The Mayor's Cup - the 200 mile snowmachine race that pays out $10,000 to winners - will feature a first-ever 100-mile snowbike race this year.
Registration for the races - including the pro, semi-pro, vets, women's, snow bike and vintage classes is at the Mt Sky Hotel Friday, between 5 and 7 p.m.
The races begin Saturday, with a mandatory racers meeting at 9:30 a.m. according to the Valdez Snowmachine Club's Facebook page.
Traffic is typically slowed on the Richardson Highway during the races, between the ball fields and the Glacier Stream Bridge.
Do you think your property tax assessment for 2017 is not accurate? If so, the City of Valdez is notifying property owners that the deadline to file an appeal with the board of equalization is at the end of March.
Assessment notices were sent to property owners by the City of Valdez on March 1. The deadline to file an appeal is March 31.

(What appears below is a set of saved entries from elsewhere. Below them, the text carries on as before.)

-- ==== Sys2Proof/Machine/Operands.lean ====
section
/-! DEFINITION. Operands and printed values: numbers and their order, clamping, dates and times as printed (R104,
R105), masking (R114), and the Code Classifier (R29 to R37). -/

namespace Sys2Proof

/-- Ascending order of value, equal values by digit count, smaller first (R43). -/
def Number.lt (a b : Number) : Bool :=
  decide (a.value < b.value) || (decide (a.value = b.value) && decide (a.digits < b.digits))

/-- A request's number has 4 to 14 digits. -/
def Number.countOk (n : Number) : Bool := decide (4 ≤ n.digits ∧ n.digits ≤ 14)

namespace Machine

/-- A value below a range is taken as its lowest value, one above as its highest (00 Numbers and ranges). -/
def clamp (lo hi v : Nat) : Nat := if v < lo then lo else if hi < v then hi else v

/-- Insertion before the first element that must stand behind. -/
def insertBy {α : Type} (lt : α → α → Bool) (e : α) : List α → List α
  | [] => [e]
  | x :: xs => if lt e x then e :: x :: xs else x :: insertBy lt e xs

/-! ### Printing -/

/-- A fixed text of the part, one byte a character. -/
def ascii (s : String) : Text := s.toList.map fun c => BitVec.ofNat 8 c.toNat

/-- The 7-bit printable characters. -/
def printable (b : Byte) : Bool := decide (0x20 ≤ b.toNat ∧ b.toNat ≤ 0x7E)

/-- A decimal digit's character. -/
def digitChar (d : Nat) : Byte := BitVec.ofNat 8 (0x30 + d % 10)

/-- The last `n` decimal digits of a value, leading zeros kept. -/
def decimalFixed : Nat → Nat → Text
  | 0, _ => []
  | n + 1, v => decimalFixed n (v / 10) ++ [digitChar v]

/-- A count without leading zeros (R114, R124). -/
def decimal (v : Nat) : Text :=
  match (decimalFixed 20 v).dropWhile (· == 0x30#8) with
  | [] => [0x30#8]
  | c :: cs => c :: cs

/-- A number printed in full with its leading zeros (R114). -/
def printNumber (n : Number) : Text := decimalFixed n.digits n.value

/-- A masked number: its last `shown` digits, an asterisk for each digit before them (R114). -/
def maskNumber (shown : Nat) (n : Number) : Text :=
  List.replicate (n.digits - shown) 0x2A#8 ++ (printNumber n).drop (n.digits - shown)

/-- A line padded with spaces or cut to 20 characters (R124). -/
def fit20 (t : Text) : Text := (t ++ blankLine).take 20

/-- "a b" is a, one space, b (R124). -/
def spaced (a b : Text) : Text := a ++ 0x20#8 :: b

/-- Leap years within the day numbers: divisible by 4 and not 2100 (R104). -/
def leap (year : Nat) : Bool := decide (year % 4 = 0 ∧ year ≠ 2100)

/-- Length of a year (R104). -/
def yearLength (year : Nat) : Nat := if leap year then 366 else 365

/-- Subtraction of whole years (R104): the year and the remainder. -/
def stripYears : Nat → Nat → Nat → Nat × Nat
  | 0, year, rest => (year, rest)
  | fuel + 1, year, rest =>
    if yearLength year ≤ rest then stripYears fuel (year + 1) (rest - yearLength year) else (year, rest)

/-- Subtraction of whole months (R104): the month, counted from 1, and the remainder. -/
def stripMonths : List Nat → Nat → Nat → Nat × Nat
  | [], month, rest => (month, rest)
  | len :: lens, month, rest => if len ≤ rest then stripMonths lens (month + 1) (rest - len) else (month, rest)

/-- Lengths of January to November; what is left lies in December (R104). -/
def monthLengths (year : Nat) : List Nat :=
  [31, if leap year then 29 else 28, 31, 30, 31, 30, 31, 31, 30, 31, 30]

/-- Year, month and day of the month of a day number (R104). -/
def calendarDate (day : Nat) : Nat × Nat × Nat :=
  let y := stripYears 180 2000 day
  let m := stripMonths (monthLengths y.1) 1 y.2
  (y.1, m.1, m.2 + 1)

/-- A date in 10 characters (R105). -/
def printDate (f : DateFormat) (day : Nat) : Text :=
  let d := calendarDate day
  let yyyy := decimalFixed 4 d.1
  let mm := decimalFixed 2 d.2.1
  let dd := decimalFixed 2 d.2.2
  match f with
  | .dmy => dd ++ ascii "." ++ mm ++ ascii "." ++ yyyy
  | .ymd => yyyy ++ ascii "-" ++ mm ++ ascii "-" ++ dd
  | .mdy => mm ++ ascii "/" ++ dd ++ ascii "/" ++ yyyy

/-- A minute in 5 characters (R105). -/
def printMinute (m : Nat) : Text := decimalFixed 2 (m / 60) ++ ascii ":" ++ decimalFixed 2 (m % 60)

/-! ### The Code Classifier -/

/-- The six outcomes of classification (R29, R37). -/
inductive Classified where
  | borrower (number : Number) (category : Fin 16)
  | item (number : Number) (itemClass : Fin 32)
  | staff (number : Number)
  | ignore
  | refused (r : Reason)
  deriving DecidableEq, Repr

/-- Whether a pattern position holds ANY or the digit that stands there (R31). -/
def patternFits : PatternPos → Nat → Bool
  | .any, _ => true
  | .digit d, x => decide (d.val = x)

/-- Whether an entry matches a scanned string (R31). -/
def entryMatches (e : PrefixEntry) (digits : List Nat) : Bool :=
  e.inUse && decide (e.minLength ≤ digits.length ∧ digits.length ≤ e.maxLength) &&
    decide (e.pattern.length ≤ digits.length) && (e.pattern.zip digits).all fun p => patternFits p.1 p.2

/-- The decimal value of a digit string. -/
def digitsValue (digits : List Nat) : Nat := digits.foldl (fun v d => v * 10 + d) 0

/-- Sum of digits under weights. -/
def weightedSum (digits weights : List Nat) : Nat := ((digits.zip weights).map fun p => p.1 * p.2).sum

/-- The expected check digit under W31 (R35): weights 3, 1, 3, 1 from the left. -/
def w31Expected (data : List Nat) : Nat :=
  (10 - weightedSum data ((List.range data.length).map fun i => if i % 2 = 0 then 3 else 1) % 10) % 10

/-- The expected check digit under M11 (R36): weights 2 to 7 and again, from the right; 10 fits no digit. -/
def m11Expected (data : List Nat) : Nat :=
  (11 - weightedSum data.reverse ((List.range data.length).map fun i => 2 + i % 6) % 11) % 11

/-- Whether the last digit is the check digit of those before it (R35, R36). -/
def checkDigitOk (c : CheckScheme) (digits : List Nat) : Bool :=
  match c with
  | .none => true
  | .w31 => digits.getLast? == some (w31Expected digits.dropLast)
  | .m11 => digits.getLast? == some (m11Expected digits.dropLast)

/-- The check length of R34. -/
def checkLength : CheckScheme → Nat
  | .none => 0
  | .w31 | .m11 => 1

/-- The digits of the number: without the stripped digits and the check digit (R34). -/
def numberDigits (e : PrefixEntry) (digits : List Nat) : List Nat :=
  (digits.take (digits.length - checkLength e.check)).drop e.strip

/-- R34: the number formed, or none when the string leaves no digit or a count outside 4 to 14. -/
def formNumber (e : PrefixEntry) (digits : List Nat) : Option Number :=
  let ds := numberDigits e digits
  if digits.length < e.strip + 1 + checkLength e.check ∨ ds.length < 4 ∨ 14 < ds.length then none
  else some { value := digitsValue ds, digits := ds.length }

/-- Steps 4 to 6 of R29 for a matching entry that is not IGNORE. -/
def codeOf (e : PrefixEntry) (digits : List Nat) (result : Number → Classified) : Classified :=
  match formNumber e digits with
  | none => .refused .badCode
  | some n => if checkDigitOk e.check digits then result n else .refused .badCode

/-- The fate of a scan under the entry that it matches first (R29, R31, R33). -/
def classifyUnder (e : PrefixEntry) (digits : List Nat) : Classified :=
  match e.kind with
  | .ignore => .ignore
  | .borrower => codeOf e digits fun n => .borrower n (Fin.ofNat 16 e.default)
  | .item => codeOf e digits fun n => .item n (Fin.ofNat 32 e.default)
  | .staff => codeOf e digits .staff

/-- The Code Classifier (R29, R30). -/
def classify (table : Vector PrefixEntry 32) (digits : List Nat) : Classified :=
  if 16 < digits.length then .refused .badCode
  else
    match table.toList.find? (entryMatches · digits) with
    | none => .refused .unknownCode
    | some e => classifyUnder e digits

end Machine

end Sys2Proof
end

"To appeal the assessed valuation of property, all appeals must be filed in writing on forms provided by the City of Valdez," the city's website states. "Appeal forms are now available at the front desk of City Hall, 212 Chenega Street, between the hours of 8:30 a.m. and 5:00 p.m., Monday through Friday."
Herbal Outfitters, the town's only legal commercial marijuana retailer and the first to open its doors in Alaska, was inspected by Valdez Police in late February - and met with the approval of law enforcement.
Chief Bart Hinkle said in a report to city manager Elke Doom that the store's management appeared to be in compliance with local and state laws during the one-hour visit by four police officers.
"The purpose of visiting Herbal Outfitters was multifaceted; there were Officers that had yet to enter the facility and did not know the manager or owner of the business," Hinkle said. "...it had been awhile since an inspection had been conducted and the Valdez Police Department was interested to see what kind of investigative leads could be gleaned from the label that is affixed to all purchases of marijuana from Herbal Outfitters."
(AP) An Alaska volcano that's been active since mid-December has erupted again with an ash cloud that could have threatened airliners.
The Alaska Volcano Observatory says Bogoslof (BOH-gohs-lawf) Volcano in the Aleutian Islands started erupting at 10:36 p.m. a week ago Tuesday and sent up an ash cloud to 35,000 feet.
The eruption was marked by seismic activity and lightning that subsided about 1:30 a.m. Wednesday.
Ash can harm and stop jet engines. Ash from southwest Alaska volcanos is a threat to airliners operating between North America and Asia when a cloud rises above 20,000 feet.
The observatory says the volcano spewed ash for about three hours.
The National Weather Service said trace amounts of ash could fall on the major fishing port of Dutch Harbor.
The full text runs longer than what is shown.